§ Problem to solve: Every line below from the one containing "as binary32. -/" through the one containing "(List.range 64).foldl (fun (t : State) q =>" must be transcribed exactly. Omit all lines outside that stretch.

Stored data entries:

+++

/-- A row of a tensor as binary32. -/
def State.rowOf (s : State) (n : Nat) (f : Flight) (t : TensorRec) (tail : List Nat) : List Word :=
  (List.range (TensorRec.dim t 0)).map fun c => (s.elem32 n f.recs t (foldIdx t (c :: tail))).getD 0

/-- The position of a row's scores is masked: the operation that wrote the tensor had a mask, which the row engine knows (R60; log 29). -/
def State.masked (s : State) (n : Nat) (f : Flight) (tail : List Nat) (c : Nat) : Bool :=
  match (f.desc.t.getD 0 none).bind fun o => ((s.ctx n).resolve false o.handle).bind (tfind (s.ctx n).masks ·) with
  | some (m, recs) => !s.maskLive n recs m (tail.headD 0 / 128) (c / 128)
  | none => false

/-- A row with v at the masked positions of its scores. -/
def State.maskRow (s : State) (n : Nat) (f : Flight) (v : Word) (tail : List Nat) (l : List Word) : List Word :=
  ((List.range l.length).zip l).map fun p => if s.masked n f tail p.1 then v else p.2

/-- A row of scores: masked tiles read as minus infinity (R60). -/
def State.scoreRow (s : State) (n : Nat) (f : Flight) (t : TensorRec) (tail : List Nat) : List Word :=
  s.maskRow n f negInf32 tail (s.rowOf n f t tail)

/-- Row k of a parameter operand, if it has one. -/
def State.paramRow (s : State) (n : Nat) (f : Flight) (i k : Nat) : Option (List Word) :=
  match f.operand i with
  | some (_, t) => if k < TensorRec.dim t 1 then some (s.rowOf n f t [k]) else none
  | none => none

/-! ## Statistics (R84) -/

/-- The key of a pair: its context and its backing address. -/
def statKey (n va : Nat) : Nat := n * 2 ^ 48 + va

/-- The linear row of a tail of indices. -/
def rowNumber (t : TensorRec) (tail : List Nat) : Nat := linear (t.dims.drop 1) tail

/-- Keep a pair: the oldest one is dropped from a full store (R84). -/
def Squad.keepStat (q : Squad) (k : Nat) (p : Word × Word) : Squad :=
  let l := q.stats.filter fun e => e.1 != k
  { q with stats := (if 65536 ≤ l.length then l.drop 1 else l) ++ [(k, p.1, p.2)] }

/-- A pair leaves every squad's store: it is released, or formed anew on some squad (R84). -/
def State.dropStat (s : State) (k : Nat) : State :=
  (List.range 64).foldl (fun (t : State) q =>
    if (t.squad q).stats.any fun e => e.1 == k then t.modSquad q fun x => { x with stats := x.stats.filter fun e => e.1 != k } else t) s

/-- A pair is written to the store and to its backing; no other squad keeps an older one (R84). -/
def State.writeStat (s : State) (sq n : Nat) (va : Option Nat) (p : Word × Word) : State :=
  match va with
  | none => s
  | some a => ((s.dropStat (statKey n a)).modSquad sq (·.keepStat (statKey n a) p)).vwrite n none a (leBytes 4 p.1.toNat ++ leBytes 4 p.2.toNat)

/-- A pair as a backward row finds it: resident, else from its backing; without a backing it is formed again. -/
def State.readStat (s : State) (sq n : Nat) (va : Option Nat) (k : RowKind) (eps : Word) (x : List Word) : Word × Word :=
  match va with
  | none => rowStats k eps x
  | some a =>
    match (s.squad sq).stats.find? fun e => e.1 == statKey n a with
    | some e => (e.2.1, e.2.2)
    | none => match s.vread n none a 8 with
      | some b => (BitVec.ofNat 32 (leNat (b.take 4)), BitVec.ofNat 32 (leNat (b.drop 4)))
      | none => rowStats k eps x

+++

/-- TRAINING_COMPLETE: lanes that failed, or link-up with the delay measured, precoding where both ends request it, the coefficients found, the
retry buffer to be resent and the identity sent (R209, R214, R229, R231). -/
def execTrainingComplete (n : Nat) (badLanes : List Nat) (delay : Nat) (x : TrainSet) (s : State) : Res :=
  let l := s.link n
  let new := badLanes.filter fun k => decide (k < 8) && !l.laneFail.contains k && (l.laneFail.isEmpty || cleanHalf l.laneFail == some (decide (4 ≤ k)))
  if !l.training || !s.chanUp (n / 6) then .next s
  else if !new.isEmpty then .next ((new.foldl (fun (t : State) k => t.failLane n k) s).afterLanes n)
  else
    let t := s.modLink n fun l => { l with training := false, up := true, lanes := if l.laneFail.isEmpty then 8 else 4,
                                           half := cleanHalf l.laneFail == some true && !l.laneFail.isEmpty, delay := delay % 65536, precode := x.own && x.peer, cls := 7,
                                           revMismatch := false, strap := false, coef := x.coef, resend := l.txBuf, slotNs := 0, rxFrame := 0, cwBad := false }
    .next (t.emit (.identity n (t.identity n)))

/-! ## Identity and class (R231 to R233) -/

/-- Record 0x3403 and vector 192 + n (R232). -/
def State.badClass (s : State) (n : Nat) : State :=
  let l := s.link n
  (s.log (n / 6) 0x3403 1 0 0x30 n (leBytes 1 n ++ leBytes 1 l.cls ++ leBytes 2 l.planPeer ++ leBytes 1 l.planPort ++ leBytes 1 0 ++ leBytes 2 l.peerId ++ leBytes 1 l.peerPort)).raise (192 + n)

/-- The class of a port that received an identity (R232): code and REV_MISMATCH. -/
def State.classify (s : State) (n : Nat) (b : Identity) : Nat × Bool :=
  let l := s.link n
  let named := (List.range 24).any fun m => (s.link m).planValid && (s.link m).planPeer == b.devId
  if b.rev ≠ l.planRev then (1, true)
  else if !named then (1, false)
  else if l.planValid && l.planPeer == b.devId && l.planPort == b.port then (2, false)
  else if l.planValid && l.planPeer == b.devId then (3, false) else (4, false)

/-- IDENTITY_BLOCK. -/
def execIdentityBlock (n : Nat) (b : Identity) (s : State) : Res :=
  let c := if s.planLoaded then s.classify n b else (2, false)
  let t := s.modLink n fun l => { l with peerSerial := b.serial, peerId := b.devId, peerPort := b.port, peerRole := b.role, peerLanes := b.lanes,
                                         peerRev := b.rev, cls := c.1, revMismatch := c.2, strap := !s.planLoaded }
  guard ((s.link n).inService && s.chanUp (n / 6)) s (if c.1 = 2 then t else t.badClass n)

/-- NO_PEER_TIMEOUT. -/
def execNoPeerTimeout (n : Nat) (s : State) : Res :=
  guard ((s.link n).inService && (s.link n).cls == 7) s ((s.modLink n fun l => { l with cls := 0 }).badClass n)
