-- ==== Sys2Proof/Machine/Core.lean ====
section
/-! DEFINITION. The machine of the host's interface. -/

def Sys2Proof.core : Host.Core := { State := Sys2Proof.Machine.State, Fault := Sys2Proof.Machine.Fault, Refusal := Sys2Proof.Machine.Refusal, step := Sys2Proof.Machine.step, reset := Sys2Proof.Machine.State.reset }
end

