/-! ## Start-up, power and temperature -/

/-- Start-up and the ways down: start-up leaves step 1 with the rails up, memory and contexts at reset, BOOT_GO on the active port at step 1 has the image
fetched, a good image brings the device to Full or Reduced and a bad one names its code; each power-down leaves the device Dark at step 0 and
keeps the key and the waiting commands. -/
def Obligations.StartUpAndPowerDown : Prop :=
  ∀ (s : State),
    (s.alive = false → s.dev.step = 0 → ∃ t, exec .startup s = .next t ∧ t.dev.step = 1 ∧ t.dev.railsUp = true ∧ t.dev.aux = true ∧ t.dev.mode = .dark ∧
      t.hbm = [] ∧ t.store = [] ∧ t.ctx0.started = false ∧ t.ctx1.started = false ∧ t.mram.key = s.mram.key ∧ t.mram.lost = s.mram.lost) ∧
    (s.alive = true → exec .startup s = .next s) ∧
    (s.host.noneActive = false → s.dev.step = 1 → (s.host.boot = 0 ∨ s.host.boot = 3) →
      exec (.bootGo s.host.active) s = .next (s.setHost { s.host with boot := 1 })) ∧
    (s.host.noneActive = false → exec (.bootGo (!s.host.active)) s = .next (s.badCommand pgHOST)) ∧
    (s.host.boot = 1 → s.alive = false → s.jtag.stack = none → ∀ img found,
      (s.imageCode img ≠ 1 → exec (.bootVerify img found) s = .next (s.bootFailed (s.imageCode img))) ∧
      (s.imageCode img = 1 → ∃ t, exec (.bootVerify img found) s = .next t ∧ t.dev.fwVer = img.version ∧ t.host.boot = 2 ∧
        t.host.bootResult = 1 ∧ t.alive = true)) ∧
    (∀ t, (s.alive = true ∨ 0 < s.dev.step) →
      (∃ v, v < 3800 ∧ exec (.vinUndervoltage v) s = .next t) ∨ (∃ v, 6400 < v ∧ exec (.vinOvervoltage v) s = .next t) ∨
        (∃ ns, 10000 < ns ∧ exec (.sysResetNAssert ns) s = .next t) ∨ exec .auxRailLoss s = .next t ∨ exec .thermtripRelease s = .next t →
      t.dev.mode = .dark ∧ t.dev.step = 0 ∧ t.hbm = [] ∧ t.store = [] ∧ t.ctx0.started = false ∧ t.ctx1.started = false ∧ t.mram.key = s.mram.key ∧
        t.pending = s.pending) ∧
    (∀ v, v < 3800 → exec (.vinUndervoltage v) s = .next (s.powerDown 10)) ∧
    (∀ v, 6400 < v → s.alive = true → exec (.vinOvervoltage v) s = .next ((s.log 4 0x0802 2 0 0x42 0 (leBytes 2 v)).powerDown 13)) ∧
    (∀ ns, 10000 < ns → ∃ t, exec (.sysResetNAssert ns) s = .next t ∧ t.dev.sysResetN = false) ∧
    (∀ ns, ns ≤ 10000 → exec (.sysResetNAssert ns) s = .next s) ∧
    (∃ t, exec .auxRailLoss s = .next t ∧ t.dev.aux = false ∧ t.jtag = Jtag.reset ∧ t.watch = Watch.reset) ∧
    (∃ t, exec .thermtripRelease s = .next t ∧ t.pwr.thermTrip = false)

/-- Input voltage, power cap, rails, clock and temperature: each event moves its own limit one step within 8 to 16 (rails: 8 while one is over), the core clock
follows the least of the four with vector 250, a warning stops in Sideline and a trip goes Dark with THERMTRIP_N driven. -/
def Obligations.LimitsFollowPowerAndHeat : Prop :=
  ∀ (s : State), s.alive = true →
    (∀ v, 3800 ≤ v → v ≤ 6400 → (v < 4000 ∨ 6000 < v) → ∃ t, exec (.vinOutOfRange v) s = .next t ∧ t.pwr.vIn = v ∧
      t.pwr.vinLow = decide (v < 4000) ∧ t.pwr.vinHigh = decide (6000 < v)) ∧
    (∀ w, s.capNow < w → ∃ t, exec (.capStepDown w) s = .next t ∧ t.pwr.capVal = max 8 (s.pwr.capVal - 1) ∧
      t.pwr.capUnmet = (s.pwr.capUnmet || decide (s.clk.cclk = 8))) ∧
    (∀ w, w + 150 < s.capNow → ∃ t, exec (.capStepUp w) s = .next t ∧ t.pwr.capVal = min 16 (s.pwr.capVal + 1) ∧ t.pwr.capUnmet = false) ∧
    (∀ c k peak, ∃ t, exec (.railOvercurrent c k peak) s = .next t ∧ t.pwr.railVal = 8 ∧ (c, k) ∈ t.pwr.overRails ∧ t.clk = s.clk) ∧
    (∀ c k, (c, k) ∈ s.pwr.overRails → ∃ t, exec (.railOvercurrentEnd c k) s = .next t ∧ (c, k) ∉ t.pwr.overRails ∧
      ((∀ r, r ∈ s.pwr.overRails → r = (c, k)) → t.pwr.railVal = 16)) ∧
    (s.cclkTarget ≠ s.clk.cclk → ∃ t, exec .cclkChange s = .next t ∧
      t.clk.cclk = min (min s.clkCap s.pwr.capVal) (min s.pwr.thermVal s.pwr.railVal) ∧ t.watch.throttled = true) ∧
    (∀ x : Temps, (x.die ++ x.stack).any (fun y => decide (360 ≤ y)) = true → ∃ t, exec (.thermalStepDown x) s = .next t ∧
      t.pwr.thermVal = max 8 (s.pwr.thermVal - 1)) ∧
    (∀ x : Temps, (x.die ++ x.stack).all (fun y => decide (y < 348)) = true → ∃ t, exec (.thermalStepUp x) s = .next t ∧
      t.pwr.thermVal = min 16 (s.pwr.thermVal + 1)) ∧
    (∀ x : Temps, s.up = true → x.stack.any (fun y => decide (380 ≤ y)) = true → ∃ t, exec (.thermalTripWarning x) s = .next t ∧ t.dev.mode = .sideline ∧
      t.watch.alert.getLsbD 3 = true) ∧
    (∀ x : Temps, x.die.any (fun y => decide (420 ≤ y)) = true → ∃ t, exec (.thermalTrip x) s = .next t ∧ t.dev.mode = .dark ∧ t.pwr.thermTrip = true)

+++

§ Answer space:
/-- A row of a tensor as binary32. -/
def State.rowOf (s : State) (n : Nat) (f : Flight) (t : TensorRec) (tail : List Nat) : List Word :=
  (List.range (TensorRec.dim t 0)).map fun c => (s.elem32 n f.recs t (foldIdx t (c :: tail))).getD 0

/-- The position of a row's scores is masked: the operation that wrote the tensor had a mask, which the row engine knows (R60; log 29). -/
def State.masked (s : State) (n : Nat) (f : Flight) (tail : List Nat) (c : Nat) : Bool :=
  match (f.desc.t.getD 0 none).bind fun o => ((s.ctx n).resolve false o.handle).bind (tfind (s.ctx n).masks ·) with
  | some (m, recs) => !s.maskLive n recs m (tail.headD 0 / 128) (c / 128)
  | none => false

/-- A row with v at the masked positions of its scores. -/
def State.maskRow (s : State) (n : Nat) (f : Flight) (v : Word) (tail : List Nat) (l : List Word) : List Word :=
  ((List.range l.length).zip l).map fun p => if s.masked n f tail p.1 then v else p.2

/-- A row of scores: masked tiles read as minus infinity (R60). -/
def State.scoreRow (s : State) (n : Nat) (f : Flight) (t : TensorRec) (tail : List Nat) : List Word :=
  s.maskRow n f negInf32 tail (s.rowOf n f t tail)

/-- Row k of a parameter operand, if it has one. -/
def State.paramRow (s : State) (n : Nat) (f : Flight) (i k : Nat) : Option (List Word) :=
  match f.operand i with
  | some (_, t) => if k < TensorRec.dim t 1 then some (s.rowOf n f t [k]) else none
  | none => none

/-! ## Statistics (R84) -/

/-- The key of a pair: its context and its backing address. -/
def statKey (n va : Nat) : Nat := n * 2 ^ 48 + va

/-- The linear row of a tail of indices. -/
def rowNumber (t : TensorRec) (tail : List Nat) : Nat := linear (t.dims.drop 1) tail

/-- Keep a pair: the oldest one is dropped from a full store (R84). -/
def Squad.keepStat (q : Squad) (k : Nat) (p : Word × Word) : Squad :=
  let l := q.stats.filter fun e => e.1 != k
  { q with stats := (if 65536 ≤ l.length then l.drop 1 else l) ++ [(k, p.1, p.2)] }

/-- A pair leaves every squad's store: it is released, or formed anew on some squad (R84). -/
def State.dropStat (s : State) (k : Nat) : State :=
  (List.range 64).foldl (fun (t : State) q =>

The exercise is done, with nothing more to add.